Note: Use WordPress.org (the self-hosted, open-source version), not WordPress.com. Real estate themes and IDX plugins won’t run on WordPress.com basic plans.

Regional note: This guide is written for US and Canadian agents. UK agents should read our estate agent website builder UK guide first: the hosting, theme, and content steps overlap, but the listings/feed step (Step 5) is fundamentally different because the UK uses Rightmove/Zoopla portal feeds instead of MLS/RESO.

Step 1: Choose Your Hosting

Real estate sites are demanding. When you build a real estate website with WordPress, you’ll have hundreds of property photos, IDX feed updates running every hour, and buyers browsing on mobile at open houses. Your host has to keep up.

Our top pick for most agents is SiteGround GrowBig. It’s $5.49/month for the intro term and $27.99/month at renewal, per SiteGround’s WordPress Hosting page . You get managed WordPress, staging, a built-in CDN, and support that picks up when an IDX sync misbehaves.

Here’s the honest comparison.

SiteGround GrowBig (recommended for solo agents and small brokerages)

  • Pros: Managed WordPress, daily backups, staging, built-in CDN, real human support.
  • Cons: Steep renewal price ($27.99/month after intro).
  • Price: $5.49/month intro, $27.99/month renewal.

Kinsta Single 20GB (best performance for developers and growing brokerages)

  • Pros: Google Cloud C2 servers, daily backups, free staging, the best raw performance in the comparison.
  • Cons: Highest price; overkill for a solo agent under 200 listings.
  • Price: $35/month monthly, or $30/month annual, per Kinsta’s pricing page.

Cloudways DigitalOcean 1GB (best for developers, pay-as-you-go)

  • Pros: No visit caps, no surprise renewal spikes, developer-friendly.
  • Cons: Less hand-holding for beginners; you’ll meet a server console.
  • Price: Around $14 per month for the smallest DigitalOcean tier (per public pricing).

Bluehost Basic (entry option only)

  • Pros: Lowest entry cost; easiest first install; well-known brand with one-click WordPress installs (Bluehost is on WordPress.org’s featured-hosts list, which is a paid placement program rather than a neutral endorsement).
  • Cons: Shared hosting; can struggle with 500+ listings plus IDX sync jobs.
  • Price: Around $3 to $5 per month on intro pricing, renews significantly higher.

The intro price is what you pay year one; the renewal is what you pay every year after. Plan for it.

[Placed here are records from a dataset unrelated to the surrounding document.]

-- ==== Sys2Proof/Word.lean ====
section
/-! DEFINITION. The widths the spec uses, by name, and the plainest arithmetic on them. -/

namespace Sys2Proof

/-- A byte of memory (R4). -/
abbrev Byte := BitVec 8
/-- A parcel of code, or a 16-bit field (R52). -/
abbrev Parcel := BitVec 16
/-- A 32-bit lane or matrix element (R28). -/
abbrev Lane := BitVec 32
/-- A 64-bit general register (R26). -/
abbrev Word := BitVec 64
/-- A 5-bit register field of C16, S32 and L48. -/
abbrev Reg := BitVec 5

/-- `n` bits of the number `w` from bit `lo` up: the bit range `lo+n-1:lo` of R4. -/
def bits (w lo n : Nat) : BitVec n := BitVec.ofNat n (w / 2 ^ lo)

/-- Bit `k` of the number `w`. -/
def bitAt (w k : Nat) : Bool := w / 2 ^ k % 2 == 1

/-- The bits `lo+n-1:lo` of `w` as a number. -/
def field (w lo n : Nat) : Nat := w / 2 ^ lo % 2 ^ n

end Sys2Proof
end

For a solo agent getting started, SiteGround GrowBig gives you the best balance of price, performance, and support. Developer note: if you’re building for a client who expects high traffic or needs staging plus SSH on day one, go with Cloudways or Kinsta.

Once you’ve chosen your host, install WordPress with one click from your hosting dashboard. That’s it for the hosting step!

Step 2: Pick the Right Real Estate WordPress Theme

Choosing the right theme is the most important decision you’ll make when you build a real estate website. It’s your property database engine. The wrong theme means rebuilding later, so let’s get this right. If you’re still narrowing down what your site should look like before picking a theme, browse our gallery of real estate website templates — it’s faster to react to finished designs than to imagine them from a feature list.

Here’s how the four main options stack up.

Theme Price Sales / Users IDX Integration Demos Learning Curve
WPResidence $79 one-time 32,000+ buyers Manual entry built-in; RESO Web API via mlsimport plugin (800+ MLSs) 50 Moderate
Houzez $79 one-time 56,000+ buyers Via Realtyna plugin Multiple Moderate
Real Homes ~$79 one-time 32,000+ buyers Via plugins Multiple Low to Moderate
Estatik Free (Pro paid) WordPress.org listed Basic IDX support Limited Low

Houzez and Real Homes are both legitimate picks. Estatik gives you a free path on a tight budget. All three are solid options.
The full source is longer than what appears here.